The price of cell and gene therapies was one of the hottest topics at the JP Morgan healthcare conference earlier this month. And Sarepta came out swinging, insisting that it was not part of the problem, and defending high prices for potentially once-and-done approaches.
Still, many other companies have decided that discretion is the better part of valour, and have taken a placatory stance. But most now agree that, without a creative stance on how treatment is paid for, gene therapy might have a limited future as an investment proposition.
Sarepta put the blame for recent bad publicity about drug pricing squarely on "non-innovators". The company's chief executive, Doug Ingram, refused to name names, but a spate of January price increases for ageing drugs will have escaped nobody’s attention (Few storms for biopharma to weather in 2017, January 3, 2018).
“[Gene therapy] isn’t actually where the healthcare system is creaking,” he told EP Vantage in an interview on the sidelines of the JP Morgan meeting. “I think we need to get a better handle on price increases in areas that are non-innovative.”
“I find it a little ironic that this is the major focus of talk about healthcare cost containment," he said. "Spark comes out with a fascinating gene therapy programme, and everyone wants to focus on how they price it; the truth is that it will have a minimal impact on the healthcare system.”
Sarepta itself is working on several gene therapies for Duchenne muscular dystrophy, and its two most advanced programmes, targeting micro-dystrophin and GALGT2, should yield preliminary results from their first-in-human studies in mid-2018.
Mr Ingram’s attitude is perhaps not surprising given that, for Sarepta investors to part with their hard-earned cash, they must have faith that rare disease therapies can continue to command high prices.

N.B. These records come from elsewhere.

/-- A load from the core's own scratchpad gives its bytes, the lowest address least significant, zero-extended (R11, R45);
LD.ACQ also empties the remote-line buffer (R131). A store to the core's own scratchpad writes the low bytes of s[d] at its
address and no other byte; no scalar or vector register and no accumulator changes, and only packets of watches that it
satisfies leave the core (R45, R128, R132, R193). A remote load leaves as a read packet under a transaction slot, a remote store
as a write packet with the low bytes of s[d]; the instruction retires without its answer and no scalar register changes (R45,
R125, R143, R168). -/
def Obligations.LoadsAndStores : Prop :=
  (∀ (s : State) (c : CoreId) (d a : SReg) (imm : BitVec 16), s.free c [d, a] →
      let k := s.core c
      let ad := k.target a imm
      let bytes := fun n => BitVec.ofNat 64 (Mem.readN k.mem (addrOff40 ad) n)
      (k.localAccess c ad 1 false → s.computes c (.ldB c d a imm) d (bytes 1) (k.pc + 1)) ∧
      (k.localAccess c ad 2 false → s.computes c (.ldH c d a imm) d (bytes 2) (k.pc + 1)) ∧
      (k.localAccess c ad 4 false → s.computes c (.ldW c d a imm) d (bytes 4) (k.pc + 1)) ∧
      (k.localAccess c ad 8 false → s.computes c (.ldD c d a imm) d (bytes 8) (k.pc + 1)) ∧
      (k.localAccess c ad 8 false → s.issues c (.ldAcq c d a imm) → ∃ t : State, exec (.ldAcq c d a imm) s = .next t ∧
        s.onlyCore t c ∧ k.retired (t.core c) (k.pc + 1) [rSP_RLBINV, rSP_RLBINV + 4] ∧ k.sregsSet (t.core c) d (bytes 8) ∧
        (t.core c).rlb = [] ∧ pairAt (t.core c).regs rSP_RLBINV = pairAt k.regs rSP_RLBINV + 1 ∧
        (t.core c).mem = k.mem ∧ (t.core c).vregs = k.vregs ∧ (t.core c).acc = k.acc)) ∧
  (∀ (s : State) (c : CoreId) (d a : SReg) (imm : BitVec 16), s.free c [d, a] →
      let k := s.core c
      let ad := k.target a imm
      let stores := fun (i : Instr) (n : Nat) =>
        k.localAccess c ad n true → s.issues c i → ∃ t : State, exec i s = .next t ∧
          k.bytesSet (t.core c) (addrOff40 ad) n (k.sreg d) ∧ k.sregsKept (t.core c) ∧
          k.retired (t.core c) (k.pc + 1) [rSY_FIRED, rSY_FIRED + 4] ∧ (t.core c).vregs = k.vregs ∧ (t.core c).acc = k.acc ∧
          s.othersKept t c ∧ t = { s with cores := t.cores, slots := t.slots, inj := t.inj }
      stores (.stB c d a imm) 1 ∧ stores (.stH c d a imm) 2 ∧ stores (.stW c d a imm) 4 ∧ stores (.stD c d a imm) 8 ∧
        (k.released = true → stores (.stRel c d a imm) 8)) ∧
  (∀ (s : State) (c : CoreId) (d a : SReg) (imm : BitVec 16) (i : Nat), s.free c [d, a] →
      let k := s.core c
      let ad := k.target a imm
      k.remoteAccess c ad 8 i →
      (s.issues c (.ldD c d a imm) → ∃ t : State, ∃ p, exec (.ldD c d a imm) s = .next t ∧
        t.inj = s.inj ++ [Sent.mk p (some ad) true] ∧ p.op = 0 ∧ p.src = s.epOf c ∧ p.txid = k.txid i ∧
        p.sz.toNat = (if buffered ad then 4 else 3) ∧
        ((t.core c).slots.get .reset i).use = some (.load d ad 8 (buffered ad) false none k.pc) ∧
        k.sregsKept (t.core c) ∧ (t.core c).mem = k.mem ∧ (t.core c).pc = k.pc + 1 ∧ s.othersKept t c) ∧
      (s.issues c (.stD c d a imm) → ∃ t : State, ∃ p, exec (.stD c d a imm) s = .next t ∧
        t.inj = s.inj ++ [Sent.mk p (some ad) true] ∧ p.op = 1 ∧ p.src = s.epOf c ∧ p.txid = k.txid i ∧ p.sz = 3 ∧
        p.head = BitVec.ofNat 384 (k.sreg d).toNat ∧
        ((t.core c).slots.get .reset i).use = some (.store ad k.pc) ∧
        k.sregsKept (t.core c) ∧ (t.core c).mem = k.mem ∧ (t.core c).pc = k.pc + 1 ∧ s.othersKept t c))

/-- CSRR reads a register of the core's own block into s[d], zero-extended; CSRW writes the low half of s[d] to the bits of it
that are not reserved (R16, R43). The write-back of a corrected instruction word stores the word that the fetch delivered, with no wrong bit,
and a later error there counts anew (R48). -/
def Obligations.CsrAndIstore : Prop :=
  (∀ (s : State) (c : CoreId) (d : SReg) (off : BitVec 16) (r : RegRow), s.free c [d] →
      let k := s.core c
      coreRow off.toNat = some r → off.toNat % 4 = 0 → r.pair = false →
      (r.acc ≠ .wo → r.acc ≠ .rc → off.toNat ≠ rSP_ERRADDR → s.computes c (.csrr c d off) d (((kOf s c).regNow off.toNat).setWidth 64) (k.pc + 1)) ∧
      (off.toNat ∈ [rMX_ASTRIDE, rMX_BSTRIDE, rMX_MXCFG, rCORE_IADDR, rVEC_SRSEED_LO] → s.issues c (.csrw c d off) →
        ∃ t : State, exec (.csrw c d off) s = .next t ∧ s.onlyCore t c ∧ k.engineKept (t.core c) ∧ k.sregsKept (t.core c) ∧
          k.retired (t.core c) (k.pc + 1) [off.toNat] ∧
          (t.core c).reg off.toNat = (k.reg off.toNat &&& ~~~ r.mask) ||| ((k.sreg d).setWidth 32 &&& r.mask))) ∧
  (∀ (s : State) (c : CoreId) (index : BitVec 14) (w : Word) (fixed : Bool), s.alive c = true →
      (s.core c).istoreCounted.get false index.toNat = true →
      istoreRead ((s.core c).insnAt index.toNat) ((s.core c).istoreErr.get 0 index.toNat) = some (w, fixed) →
      ∃ t : State, exec (.istoreWriteback c index) s = .next t ∧ (t.core c).istoreErr.get 0 index.toNat = 0 ∧
        (t.core c).istoreCounted.get false index.toNat = false ∧
        (∀ n, (t.core c).insnAt n = if n = index.toNat then w else (s.core c).insnAt n) ∧
        (∀ n, n ≠ index.toNat → (t.core c).istoreErr.get 0 n = (s.core c).istoreErr.get 0 n) ∧ (t.core c).regs = (s.core c).regs ∧
        (t.core c).mem = (s.core c).mem ∧ (t.core c).s = (s.core c).s ∧ s.othersKept t c)
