-- ==== Sys2Proof/Tests/Slice0.lean ====
section
/-! SUPPORT. Small checks: ill-formed commands are refused, words of the tables decode, and for every statement of Obligations
a state that meets its hypotheses. Expected values come from the tables and rules of the specification. -/

open Sys2Proof Sys2Proof.Machine

namespace Sys2Proof.Tests

set_option Elab.async false

/-! ### Ill-formed commands -/

def badCore : CoreId := { x := 558, y := 0 }
def c0 : CoreId := { x := 3, y := 4 }
def onTlp : Tlp := { tbit := false, stream := none, good := true }

theorem test_core_off_grid : wellFormed (.add badCore 1 2 3) = false ∧ wellFormed (.add c0 1 2 3) = true := by decide
theorem test_core_off_rows : wellFormed (.vectorComplete { x := 0, y := 576 }) = false := by decide
theorem test_odd_pair_register : wellFormed (.vadd2 c0 2 3 4) = false ∧ wellFormed (.vadd2 c0 2 6 4) = true := by decide
theorem test_no_such_format : wellFormed (.vcvt c0 1 2 0 11) = false ∧ wellFormed (.vcvt c0 1 2 0 10) = true := by decide
theorem test_no_such_cluster : wellFormed (.clusterReset 5184) = false ∧ wellFormed (.clusterReset 5183) = true := by decide
theorem test_no_such_field : wellFormed (.fieldPllLoss 81) = false ∧ wellFormed (.fieldPllLoss 80) = true := by decide
theorem test_no_such_row : wellFormed (.rowRegulatorFailure 9) = false ∧ wellFormed (.rowRegulatorFailure 8) = true := by decide
theorem test_no_such_function : wellFormed (.getReport 17 0) = false ∧ wellFormed (.getReport 16 0) = true := by decide
theorem test_no_such_router : wellFormed (.packetInjection { ext := false, py := 576, px := 0 }) = false := by decide
theorem test_no_such_target : wellFormed (.registerWrite (.core badCore 0) .ryist (.four 0) onTlp) = false := by decide
theorem test_no_such_place : wellFormed (.jobPlacement 0 0 [5184]) = false ∧ wellFormed (.jobPlacement 0 0 [5183]) = true := by decide
theorem test_no_such_change : wellFormed (.floorPlanChange (.hole 576 0)) = false := by decide
theorem test_no_such_length : wellFormed (.inboxRead 0 0xFFF 2 onTlp) = false ∧
    wellFormed (.inboxWrite 0 0 [] onTlp) = false := by decide
theorem test_no_such_word : wellFormed (.omExtWrite .pf 384 0) = false ∧ wellFormed (.omExtWrite .pf 383 0) = true := by decide
theorem test_no_such_memory : okSramFault { px := 0, py := 0, mem := 9, row := 0, mv := 700, pattern := .march } = false := by decide

/-! ### Words of the tables (R43, R44, R52, R58, R60, R178, R205): opcode, fields and function written out -/

theorem test_decode_sub : decodeInsn c0 0b000000_00011_00001_00010_00000000001 = some (.sub c0 3 1 2) := by decide +kernel
theorem test_decode_addi : decodeInsn c0 0b000001_00101_00110_1111111111111110 = some (.addi c0 5 6 0xFFFE) := by decide +kernel
theorem test_decode_ld : decodeInsn c0 0b001011_00111_01000_0000000000010000 = some (.ldD c0 7 8 16) := by decide +kernel
theorem test_decode_beq : decodeInsn c0 0b011000_00001_00010_1111111111111111 = some (.beq c0 1 2 0xFFFF) := by decide +kernel
theorem test_decode_vfma : decodeInsn c0 0b100000_0001_0010_0011_0100_0000000011 = some (.vfma c0 1 2 3 4) := by decide +kernel
theorem test_decode_vld : decodeInsn c0 0b100001_1111_00001_00000000001000000 = some (.vld c0 15 1 64) := by decide +kernel
theorem test_decode_mma : decodeInsn c0 0b101000_00001_00010_0111_11_1_000_000000 = some (.mma c0 1 2 7 3 true) := by decide +kernel
theorem test_decode_atom : decodeInsn c0 0b110000_00100_00101_00110_00000010010 = some (.atomCas c0 4 5 6) := by decide +kernel
theorem test_decode_end : decodeInsn c0 0b110100_00000_00000_00000_00000000000 = some (.endTask c0) := by decide +kernel
theorem test_decode_illegal : decodeInsn c0 0xFFFFFFFF = none ∧ decodeInsn c0 0b000000_00000_00000_00000_00000010000 = none := by
  decide +kernel

/-! ### Small states -/

/-- The block with power, in READY, its host link up. -/
def ready : State :=
  { State.reset with
    bu := { BringUp.reset with power := true, phase := 10 }, host := { HostPort.reset with up := true, width := 16, rate := 3 } }

/-- A core whose section runs a task. -/
def k0 : Core :=
  { Core.booted with df := .run, seq := .run, running := some { u := 0, tag := 0, ops := [] } }

/-- The block with one core. -/
def onK (k : Core) : State := ready.setCore c0 k

/-- The core with an instruction at its program counter. -/
def holds (k : Core) (i : Instr) : Core := { k with istore := [(k.pc, (encodeInsn i).getD 0)] }

/-- The block whose core issues an instruction. -/
def issuing (k : Core) (i : Instr) : State := onK (holds k i)

/-- The outcome's state. -/
def after (o : Host.Outcome State Fault Refusal) : State :=
  match o with
  | .next t => t
  | _ => ready

/-! ### Witnesses: the scalar instructions -/

/-- A line an engine has written, and a SEND that a window holds at channel 15 of unit 7. -/
def w0 : LineWr := { agent := agVEC, off := 0x1000, bytes := [1, 2], num := 0 }
def kwr : Core := { k0 with lineWr := [w0] }
def kstall : Core := { k0 with seq := .stall, stallOn := [rCH_OSTALL + 0x40 * 15, rDF_UWOUT + 0x40 * 7] }

theorem witness_EmptyQueueTicks : (onK kwr).pending = [] ∧ (onK kwr).jobs = [] ∧ (onK kwr).alive c0 = true ∧ (onK kwr).bu.fieldDs = [] ∧
    kwr.padHeld w0.off = false ∧ kwr.inWeights w0.off = false ∧ kwr.zeroing = false ∧ kwr.recode = 0 ∧ w0.agent ≠ agMV ∧ k0.lineWr = [] ∧
    k0.df = .run ∧ k0.running.isSome = true ∧ k0.issued = false ∧ k0.stallOn = [] ∧ kstall.seq = .stall ∧
    kstall.stallOn = [rCH_OSTALL + 0x40 * 15, rDF_UWOUT + 0x40 * 7] := by
  and_intros <;> decide +kernel

/-- A line goes into its bank in the next cycle, lowest byte first. -/
theorem test_tick_writes : Mem.read ((kOf (onK kwr) c0).bankCycle).core.mem 0x1001 = 2 := by decide +kernel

But he maintained that, while healthcare costs are an important topic, payers should not throw the baby out with the bathwater. “Whatever fix we have, we want to make sure that it rewards innovation,” he stated.
Still, the trend towards outcomes-based pricing – something Mr Ingram conceded “probably has its place” – looks like it is here to stay if comments from other groups presenting at JP Morgan are anything to go by.
Spark defended its $850,000 price tag for the first US-approved bona fide gene therapy, Luxturna, highlighting its outcomes-based rebate arrangement with the insurer Harvard Pilgrim (Snippet roundup: Spark sets record price tag and Biontech brings in big bucks, January 5, 2018). This could pave the way for similar agreements with other payers, with which Spark said it is in advanced discussions.
A few months ago, in launching Kymriah, the world's first CAR-T therapy, Novartis announced a no-remission-no-pay pricing model. Glaxosmithkline has risk-sharing agreements in EU countries where its gene therapy Strimvelis is available.
According to Celgene’s chief executive, Mark Alles, these kinds of deals might soon become the norm. “I think we’re getting into an environment where you can expect risk-based pricing models,” he told attendees at the group’s JP Morgan breakout session, just after praising the rise of innovative reimbursement approaches alongside scientific innovation. He was talking specifically on the topic of CAR-T therapy, where Celgene yesterday increased its bet by buying its partner Juno outright.
Meanwhile Emil Kakkis, chief executive of the rare disease specialist Ultragenyx, spoke in favour of multiple years of “annuity-type payments” rather than a one-off sum for gene therapy. “This more than $1m per injection thing – the PR looks bad,” he admitted during the group’s breakout session.
Smaller, regular payments would give a bigger overall return than $1m per patient, he reckoned, “but spread out over time, which is better for the company, better for the health system, and also you can structure it so that if treatment stops working payment can be stopped.”
Overall Mr Kakkis seemed optimistic, insisting: “If you treat patients and do great things for them, there’s always a way to get it paid for.”
Not everyone agrees that gene therapy holds the key to all diseases. Sanofi’s purchase of the haemophilia player Bioverativ was a bet on the continued dominance of traditional factor-replacement products (Sanofi bets against haemophilia gene therapy, January 22, 2018).
The next few years should show whether cell and gene therapy can become commercially successful and justify the billions spent on CAR-T developers like Kite and Juno. One thing is already becoming clear: to live up to expectations gene therapy players will need to get creative about how they get paid.